Please reproduce exactly the line that carries "match i with" and all remaining lines through the last line of the data, and write nothing else.

» **Source material**
================
theorem execTxStart_effect (s : State) : HasEffect .txStart s (execTxStart s) := by
  unfold execTxStart
  split
  next hdata => exact ⟨_, rfl, .sequence hdata⟩
  next hidle => exact ⟨_, rfl, .txStart hidle⟩

theorem execTxByte_effect (d : Byte) (s : State) : HasEffect (.txByte d) s (execTxByte d s) := by
  cases h : s.txPhase with
  | idle => exact ⟨_, execTxByte_idle h d, .sequence h⟩
  | data =>
    have hseq : ¬ OutOfSequence (.txByte d) s := by simp [OutOfSequence, h]
    rcases Nat.lt_or_ge (freeTx s) (escapeByte d).length with hroom | hroom
    · exact ⟨_, execTxByte_full h hroom, .full hseq (by rwa [escapeByte_length] at hroom)⟩
    · exact ⟨_, execTxByte_push h hroom, .txByte h hroom⟩

theorem execTxEnd_effect (s : State) : HasEffect .txEnd s (execTxEnd s) := by
  cases h : s.txPhase with
  | idle => exact ⟨_, execTxEnd_idle h, .sequence h⟩
  | data =>
    have hseq : ¬ OutOfSequence .txEnd s := by simp [OutOfSequence, h]
    rcases Nat.lt_or_ge (freeTx s) (frameTail s.g).length with hroom | hroom
    · exact ⟨_, execTxEnd_full h hroom, .full hseq (by rwa [frameTail_length] at hroom)⟩
    · exact ⟨_, execTxEnd_push h hroom, .txEnd h hroom⟩

/-- RX_FIFO full with two bytes held is NoRoom for a decoded byte, in DATA and in ESC. -/
theorem takeDecoded_effect {s : State} {d x : Byte} (hd : DecodesTo s d x) :
    HasEffect (.rxByte d) s (takeDecoded x s) := by
  obtain ⟨hhold, ht⟩ | ⟨c, h, hhold, hfull, ht⟩ | ⟨c, h, hhold, hroom, ht⟩ := takeDecoded_cases x s
  · exact ⟨_, ht, .rxHeld hd hhold⟩
  · refine ⟨_, ht, .full ?_ ⟨by simp [hhold], hfull, ?_⟩⟩
    · obtain ⟨hp, -⟩ | ⟨hp, -⟩ := hd <;> simp [OutOfSequence, hp]
    · obtain ⟨hp, hm, hf, -⟩ | ⟨hp, -⟩ := hd
      · exact .inr ⟨hp, hm, hf⟩
      · exact .inl hp
  · exact ⟨_, ht, .rxCommitted hd hhold hroom⟩

theorem rxTerminate_effect {s : State} (h : s.rxPhase = .data) :
    HasEffect (.rxByte 0x7E) s (complete (rxTerminate s)) := by
  obtain ⟨hhold, ht⟩ | ⟨lo, hi, rest, hhold, ht⟩ := rxTerminate_cases s
  · exact ⟨_, by rw [ht]; rfl, .rxShort h hhold⟩
  · exact ⟨_, by rw [ht]; rfl, .rxDone h hhold⟩

theorem execRxByte_effect (d : Byte) (s : State) : HasEffect (.rxByte d) s (execRxByte d s) := by
  unfold execRxByte
  split
  next hidle => exact ⟨_, rfl, .sequence hidle⟩
  next hdone => exact ⟨_, rfl, .rxByteIgnored (.inl hdone)⟩
  next hfail => exact ⟨_, rfl, .rxByteIgnored (.inr hfail)⟩
  next hdata =>
    split_ifs with hflag hesc
    · subst hflag; exact rxTerminate_effect hdata
    · subst hesc; exact ⟨_, rfl, .rxMarker hdata⟩
    · exact takeDecoded_effect (.inl ⟨hdata, hesc, hflag, rfl⟩)
  next hesc => exact takeDecoded_effect (.inr ⟨hesc, rfl⟩)

theorem execRxEnd_effect (s : State) : HasEffect .rxEnd s (execRxEnd s) := by
  unfold execRxEnd
  split
  next hidle => exact ⟨_, rfl, .sequence hidle⟩
  next hdata => exact ⟨_, rfl, .rxUnterminated (.inl hdata)⟩
  next hesc => exact ⟨_, rfl, .rxUnterminated (.inr hesc)⟩
  next hdone => exact ⟨_, rfl, .rxEndIgnored (.inl hdone)⟩
  next hfail => exact ⟨_, rfl, .rxEndIgnored (.inr hfail)⟩
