-- ==== Sys2Proof/Machine/Dispatch.lean ====
section
/-! DEFINITION. One arm per operation. -/

namespace Sys2Proof.Machine

def exec (i : Instr) (s : State) : Host.Outcome State Fault Refusal :=
  match i with
  | .decompS x => Sys2Proof.Machine.execDecompS x s
  | .decompD x => Sys2Proof.Machine.execDecompD x s
  | .mdec23 x => Sys2Proof.Machine.execMdec23 x s
  | .mdec52 x => Sys2Proof.Machine.execMdec52 x s

end Sys2Proof.Machine
end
================
» **Exercise solution**
  match i with
  | .decompS x => Sys2Proof.Machine.execDecompS x s
  | .decompD x => Sys2Proof.Machine.execDecompD x s
  | .mdec23 x => Sys2Proof.Machine.execMdec23 x s
  | .mdec52 x => Sys2Proof.Machine.execMdec52 x s

end Sys2Proof.Machine
end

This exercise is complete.